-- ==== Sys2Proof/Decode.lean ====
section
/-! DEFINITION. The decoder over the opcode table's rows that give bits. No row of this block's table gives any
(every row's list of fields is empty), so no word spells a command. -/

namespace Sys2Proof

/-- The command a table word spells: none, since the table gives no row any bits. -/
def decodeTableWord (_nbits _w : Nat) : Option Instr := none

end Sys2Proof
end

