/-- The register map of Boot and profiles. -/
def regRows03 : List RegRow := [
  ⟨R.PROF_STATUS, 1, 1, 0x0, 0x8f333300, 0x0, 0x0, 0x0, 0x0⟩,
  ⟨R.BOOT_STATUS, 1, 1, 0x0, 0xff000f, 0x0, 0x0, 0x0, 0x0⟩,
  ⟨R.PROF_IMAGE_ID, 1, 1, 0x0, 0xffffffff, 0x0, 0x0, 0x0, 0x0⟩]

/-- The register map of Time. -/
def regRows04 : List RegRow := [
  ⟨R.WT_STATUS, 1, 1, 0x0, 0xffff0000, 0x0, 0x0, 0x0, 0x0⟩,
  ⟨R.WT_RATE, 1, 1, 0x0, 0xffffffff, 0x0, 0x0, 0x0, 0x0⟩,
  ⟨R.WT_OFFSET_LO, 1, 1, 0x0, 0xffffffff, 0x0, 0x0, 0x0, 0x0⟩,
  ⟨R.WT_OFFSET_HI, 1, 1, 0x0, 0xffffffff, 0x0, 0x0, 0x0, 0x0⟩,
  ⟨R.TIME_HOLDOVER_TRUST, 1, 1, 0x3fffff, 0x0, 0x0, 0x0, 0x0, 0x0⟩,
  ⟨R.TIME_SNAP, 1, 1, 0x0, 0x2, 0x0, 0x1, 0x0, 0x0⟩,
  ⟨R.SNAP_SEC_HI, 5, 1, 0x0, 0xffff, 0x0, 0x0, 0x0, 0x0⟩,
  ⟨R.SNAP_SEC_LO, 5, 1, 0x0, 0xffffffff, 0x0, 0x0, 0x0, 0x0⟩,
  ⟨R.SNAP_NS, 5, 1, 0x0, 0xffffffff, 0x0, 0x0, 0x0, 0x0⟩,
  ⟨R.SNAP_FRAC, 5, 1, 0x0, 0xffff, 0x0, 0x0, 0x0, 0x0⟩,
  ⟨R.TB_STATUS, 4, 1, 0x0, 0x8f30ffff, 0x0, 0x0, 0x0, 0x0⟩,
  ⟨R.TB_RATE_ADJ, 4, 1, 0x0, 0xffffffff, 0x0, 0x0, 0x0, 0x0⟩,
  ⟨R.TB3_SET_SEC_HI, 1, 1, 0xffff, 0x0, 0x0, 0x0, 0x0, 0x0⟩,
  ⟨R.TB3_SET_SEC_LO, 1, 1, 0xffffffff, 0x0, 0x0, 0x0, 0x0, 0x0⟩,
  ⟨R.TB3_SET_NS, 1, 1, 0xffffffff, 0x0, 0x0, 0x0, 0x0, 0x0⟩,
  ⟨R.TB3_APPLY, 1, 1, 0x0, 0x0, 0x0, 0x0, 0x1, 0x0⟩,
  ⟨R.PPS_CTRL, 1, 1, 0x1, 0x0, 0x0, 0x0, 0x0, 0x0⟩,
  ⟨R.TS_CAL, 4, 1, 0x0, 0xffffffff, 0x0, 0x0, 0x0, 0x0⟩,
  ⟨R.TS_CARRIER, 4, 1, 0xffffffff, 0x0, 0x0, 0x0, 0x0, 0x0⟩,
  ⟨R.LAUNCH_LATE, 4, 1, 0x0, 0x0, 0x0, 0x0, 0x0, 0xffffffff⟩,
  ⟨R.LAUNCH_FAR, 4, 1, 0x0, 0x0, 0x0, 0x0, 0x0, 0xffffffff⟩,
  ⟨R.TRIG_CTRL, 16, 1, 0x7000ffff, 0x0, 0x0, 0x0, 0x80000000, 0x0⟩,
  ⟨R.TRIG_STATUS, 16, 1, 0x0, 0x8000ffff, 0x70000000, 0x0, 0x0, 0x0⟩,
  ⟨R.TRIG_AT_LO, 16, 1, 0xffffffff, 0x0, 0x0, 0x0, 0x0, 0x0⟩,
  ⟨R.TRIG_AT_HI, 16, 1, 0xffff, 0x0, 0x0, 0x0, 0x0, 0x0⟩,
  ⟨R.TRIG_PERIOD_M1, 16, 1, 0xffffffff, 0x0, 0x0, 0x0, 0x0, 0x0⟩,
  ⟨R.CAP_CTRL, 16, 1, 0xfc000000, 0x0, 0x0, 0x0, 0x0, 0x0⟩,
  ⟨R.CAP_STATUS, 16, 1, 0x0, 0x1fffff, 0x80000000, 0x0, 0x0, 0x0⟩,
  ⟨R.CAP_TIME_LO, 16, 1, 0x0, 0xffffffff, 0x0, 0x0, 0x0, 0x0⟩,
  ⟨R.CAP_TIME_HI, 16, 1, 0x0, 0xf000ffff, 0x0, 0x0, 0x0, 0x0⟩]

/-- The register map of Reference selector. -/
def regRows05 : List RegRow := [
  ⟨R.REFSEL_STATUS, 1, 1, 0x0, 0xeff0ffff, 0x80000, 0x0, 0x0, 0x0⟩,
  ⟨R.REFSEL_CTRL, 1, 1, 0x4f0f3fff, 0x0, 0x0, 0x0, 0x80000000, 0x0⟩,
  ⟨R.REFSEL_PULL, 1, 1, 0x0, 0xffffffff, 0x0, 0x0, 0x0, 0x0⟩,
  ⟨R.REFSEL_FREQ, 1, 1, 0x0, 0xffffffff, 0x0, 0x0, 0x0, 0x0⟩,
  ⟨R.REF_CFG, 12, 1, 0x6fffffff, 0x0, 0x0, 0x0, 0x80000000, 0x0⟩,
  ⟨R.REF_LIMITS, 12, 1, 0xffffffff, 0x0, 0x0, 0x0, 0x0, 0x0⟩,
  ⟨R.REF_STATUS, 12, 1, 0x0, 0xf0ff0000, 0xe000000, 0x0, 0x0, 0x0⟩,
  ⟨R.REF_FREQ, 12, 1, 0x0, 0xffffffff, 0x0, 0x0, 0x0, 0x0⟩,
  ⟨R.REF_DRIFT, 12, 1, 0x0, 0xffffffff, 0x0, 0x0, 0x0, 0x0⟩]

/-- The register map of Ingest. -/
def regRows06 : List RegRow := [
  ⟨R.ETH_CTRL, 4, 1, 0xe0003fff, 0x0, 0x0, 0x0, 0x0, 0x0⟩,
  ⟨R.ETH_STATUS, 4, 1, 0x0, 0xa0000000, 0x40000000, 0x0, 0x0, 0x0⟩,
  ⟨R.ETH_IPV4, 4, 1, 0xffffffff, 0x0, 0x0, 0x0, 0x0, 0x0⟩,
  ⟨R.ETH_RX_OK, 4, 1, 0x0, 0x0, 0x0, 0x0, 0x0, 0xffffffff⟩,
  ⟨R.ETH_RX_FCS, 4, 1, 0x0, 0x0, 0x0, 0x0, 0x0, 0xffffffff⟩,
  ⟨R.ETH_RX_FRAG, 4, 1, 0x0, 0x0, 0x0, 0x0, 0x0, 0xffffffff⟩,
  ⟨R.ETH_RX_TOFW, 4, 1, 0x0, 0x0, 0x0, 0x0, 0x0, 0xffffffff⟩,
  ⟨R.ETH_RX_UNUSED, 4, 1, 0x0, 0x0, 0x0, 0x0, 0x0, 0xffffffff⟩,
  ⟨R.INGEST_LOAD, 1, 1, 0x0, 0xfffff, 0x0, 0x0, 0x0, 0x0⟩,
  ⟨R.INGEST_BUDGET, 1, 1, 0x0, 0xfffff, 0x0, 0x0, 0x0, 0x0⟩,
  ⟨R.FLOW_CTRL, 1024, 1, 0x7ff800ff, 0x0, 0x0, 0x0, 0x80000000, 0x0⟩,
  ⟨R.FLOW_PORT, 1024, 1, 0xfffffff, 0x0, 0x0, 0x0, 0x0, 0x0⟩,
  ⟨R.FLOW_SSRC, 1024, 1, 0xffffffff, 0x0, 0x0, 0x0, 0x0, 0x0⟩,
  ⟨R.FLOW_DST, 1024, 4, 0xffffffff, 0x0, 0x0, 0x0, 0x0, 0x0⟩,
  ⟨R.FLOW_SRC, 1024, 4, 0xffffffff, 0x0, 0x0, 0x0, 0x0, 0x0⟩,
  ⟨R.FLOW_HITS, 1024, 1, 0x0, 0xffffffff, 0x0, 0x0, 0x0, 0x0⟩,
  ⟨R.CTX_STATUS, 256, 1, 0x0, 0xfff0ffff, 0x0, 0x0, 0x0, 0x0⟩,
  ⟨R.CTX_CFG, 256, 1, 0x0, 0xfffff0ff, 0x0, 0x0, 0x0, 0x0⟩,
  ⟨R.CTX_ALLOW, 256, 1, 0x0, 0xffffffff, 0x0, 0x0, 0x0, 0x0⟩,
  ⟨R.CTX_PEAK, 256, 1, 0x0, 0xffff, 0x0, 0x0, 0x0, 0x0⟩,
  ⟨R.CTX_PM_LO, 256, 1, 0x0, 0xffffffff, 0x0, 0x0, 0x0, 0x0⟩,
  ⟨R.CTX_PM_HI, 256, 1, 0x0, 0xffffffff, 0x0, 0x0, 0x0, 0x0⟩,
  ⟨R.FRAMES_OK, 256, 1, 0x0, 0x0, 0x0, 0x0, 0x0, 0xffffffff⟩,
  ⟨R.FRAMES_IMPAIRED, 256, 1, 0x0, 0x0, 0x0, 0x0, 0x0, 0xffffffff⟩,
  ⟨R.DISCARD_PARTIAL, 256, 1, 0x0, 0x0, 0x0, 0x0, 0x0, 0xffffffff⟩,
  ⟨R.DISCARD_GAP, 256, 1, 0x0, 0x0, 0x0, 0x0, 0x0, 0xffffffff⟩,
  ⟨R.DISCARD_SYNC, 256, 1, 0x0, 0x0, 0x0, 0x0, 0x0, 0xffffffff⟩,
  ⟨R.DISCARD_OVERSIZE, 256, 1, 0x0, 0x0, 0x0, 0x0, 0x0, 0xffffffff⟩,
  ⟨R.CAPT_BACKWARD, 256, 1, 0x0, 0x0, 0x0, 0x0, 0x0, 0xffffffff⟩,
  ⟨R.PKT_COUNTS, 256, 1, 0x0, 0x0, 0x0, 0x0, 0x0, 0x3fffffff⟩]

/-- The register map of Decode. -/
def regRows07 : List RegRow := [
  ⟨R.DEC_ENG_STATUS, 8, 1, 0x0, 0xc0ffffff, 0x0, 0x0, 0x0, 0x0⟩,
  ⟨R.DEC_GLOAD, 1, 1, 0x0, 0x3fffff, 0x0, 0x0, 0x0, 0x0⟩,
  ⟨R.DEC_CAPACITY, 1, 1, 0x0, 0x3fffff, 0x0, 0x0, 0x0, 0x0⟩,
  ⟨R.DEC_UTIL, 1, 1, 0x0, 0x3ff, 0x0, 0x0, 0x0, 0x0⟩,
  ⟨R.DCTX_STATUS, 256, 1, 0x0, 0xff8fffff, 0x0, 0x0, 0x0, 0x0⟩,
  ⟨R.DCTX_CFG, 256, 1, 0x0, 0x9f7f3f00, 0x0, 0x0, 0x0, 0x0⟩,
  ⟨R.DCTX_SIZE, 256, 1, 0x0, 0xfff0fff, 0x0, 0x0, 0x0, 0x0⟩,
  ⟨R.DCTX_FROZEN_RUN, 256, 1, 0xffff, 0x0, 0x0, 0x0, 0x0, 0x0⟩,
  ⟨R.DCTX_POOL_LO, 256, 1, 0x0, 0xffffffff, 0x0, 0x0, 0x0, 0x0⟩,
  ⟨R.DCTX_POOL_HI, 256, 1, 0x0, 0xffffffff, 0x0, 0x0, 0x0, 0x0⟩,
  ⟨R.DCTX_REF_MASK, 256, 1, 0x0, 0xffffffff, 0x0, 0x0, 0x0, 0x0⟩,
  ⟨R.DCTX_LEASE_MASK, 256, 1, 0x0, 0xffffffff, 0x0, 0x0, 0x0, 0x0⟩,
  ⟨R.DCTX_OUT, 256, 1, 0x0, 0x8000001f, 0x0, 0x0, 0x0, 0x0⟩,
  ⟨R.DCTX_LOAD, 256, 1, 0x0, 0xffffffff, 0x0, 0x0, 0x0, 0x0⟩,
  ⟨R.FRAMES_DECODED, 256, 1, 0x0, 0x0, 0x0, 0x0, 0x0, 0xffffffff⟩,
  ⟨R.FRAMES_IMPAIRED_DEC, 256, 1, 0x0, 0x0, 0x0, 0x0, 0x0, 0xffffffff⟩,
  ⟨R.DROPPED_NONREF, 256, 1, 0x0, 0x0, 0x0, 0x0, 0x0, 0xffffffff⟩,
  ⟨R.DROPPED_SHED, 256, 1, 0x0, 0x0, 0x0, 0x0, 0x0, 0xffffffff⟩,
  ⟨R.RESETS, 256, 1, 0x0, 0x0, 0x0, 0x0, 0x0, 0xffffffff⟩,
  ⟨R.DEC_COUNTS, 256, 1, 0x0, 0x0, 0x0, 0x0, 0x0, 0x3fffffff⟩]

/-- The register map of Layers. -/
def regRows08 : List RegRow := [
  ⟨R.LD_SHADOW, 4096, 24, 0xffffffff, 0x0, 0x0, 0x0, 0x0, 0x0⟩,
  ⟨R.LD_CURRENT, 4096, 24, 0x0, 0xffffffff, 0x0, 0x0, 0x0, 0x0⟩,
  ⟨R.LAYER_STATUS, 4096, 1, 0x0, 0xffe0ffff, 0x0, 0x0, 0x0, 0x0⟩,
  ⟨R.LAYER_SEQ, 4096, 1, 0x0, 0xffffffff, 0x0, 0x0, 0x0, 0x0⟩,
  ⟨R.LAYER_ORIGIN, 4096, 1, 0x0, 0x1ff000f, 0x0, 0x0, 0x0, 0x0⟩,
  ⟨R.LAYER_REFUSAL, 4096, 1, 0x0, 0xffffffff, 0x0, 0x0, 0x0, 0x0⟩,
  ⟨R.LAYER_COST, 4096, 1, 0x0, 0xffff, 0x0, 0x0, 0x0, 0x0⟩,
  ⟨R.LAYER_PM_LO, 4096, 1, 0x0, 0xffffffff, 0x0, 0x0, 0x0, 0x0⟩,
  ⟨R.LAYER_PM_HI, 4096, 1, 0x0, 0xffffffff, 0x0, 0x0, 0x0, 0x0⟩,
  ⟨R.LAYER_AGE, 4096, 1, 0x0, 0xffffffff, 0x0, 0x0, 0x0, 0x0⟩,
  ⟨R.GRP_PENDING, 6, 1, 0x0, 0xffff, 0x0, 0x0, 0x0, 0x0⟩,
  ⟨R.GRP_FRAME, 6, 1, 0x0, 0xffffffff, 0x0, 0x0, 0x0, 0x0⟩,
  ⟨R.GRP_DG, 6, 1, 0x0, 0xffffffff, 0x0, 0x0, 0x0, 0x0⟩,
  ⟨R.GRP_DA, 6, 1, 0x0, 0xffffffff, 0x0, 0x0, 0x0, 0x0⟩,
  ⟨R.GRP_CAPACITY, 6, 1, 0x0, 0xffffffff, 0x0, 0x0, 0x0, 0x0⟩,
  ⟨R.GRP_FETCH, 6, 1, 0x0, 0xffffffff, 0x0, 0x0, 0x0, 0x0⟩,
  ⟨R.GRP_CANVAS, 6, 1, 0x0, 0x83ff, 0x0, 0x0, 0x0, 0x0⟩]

Exercise instructions
If a line in the records holds the string "register", copy it.

Solution to this exercise
/-- The register map of Boot and profiles. -/
/-- The register map of Time. -/
/-- The register map of Reference selector. -/
/-- The register map of Ingest. -/
/-- The register map of Decode. -/
/-- The register map of Layers. -/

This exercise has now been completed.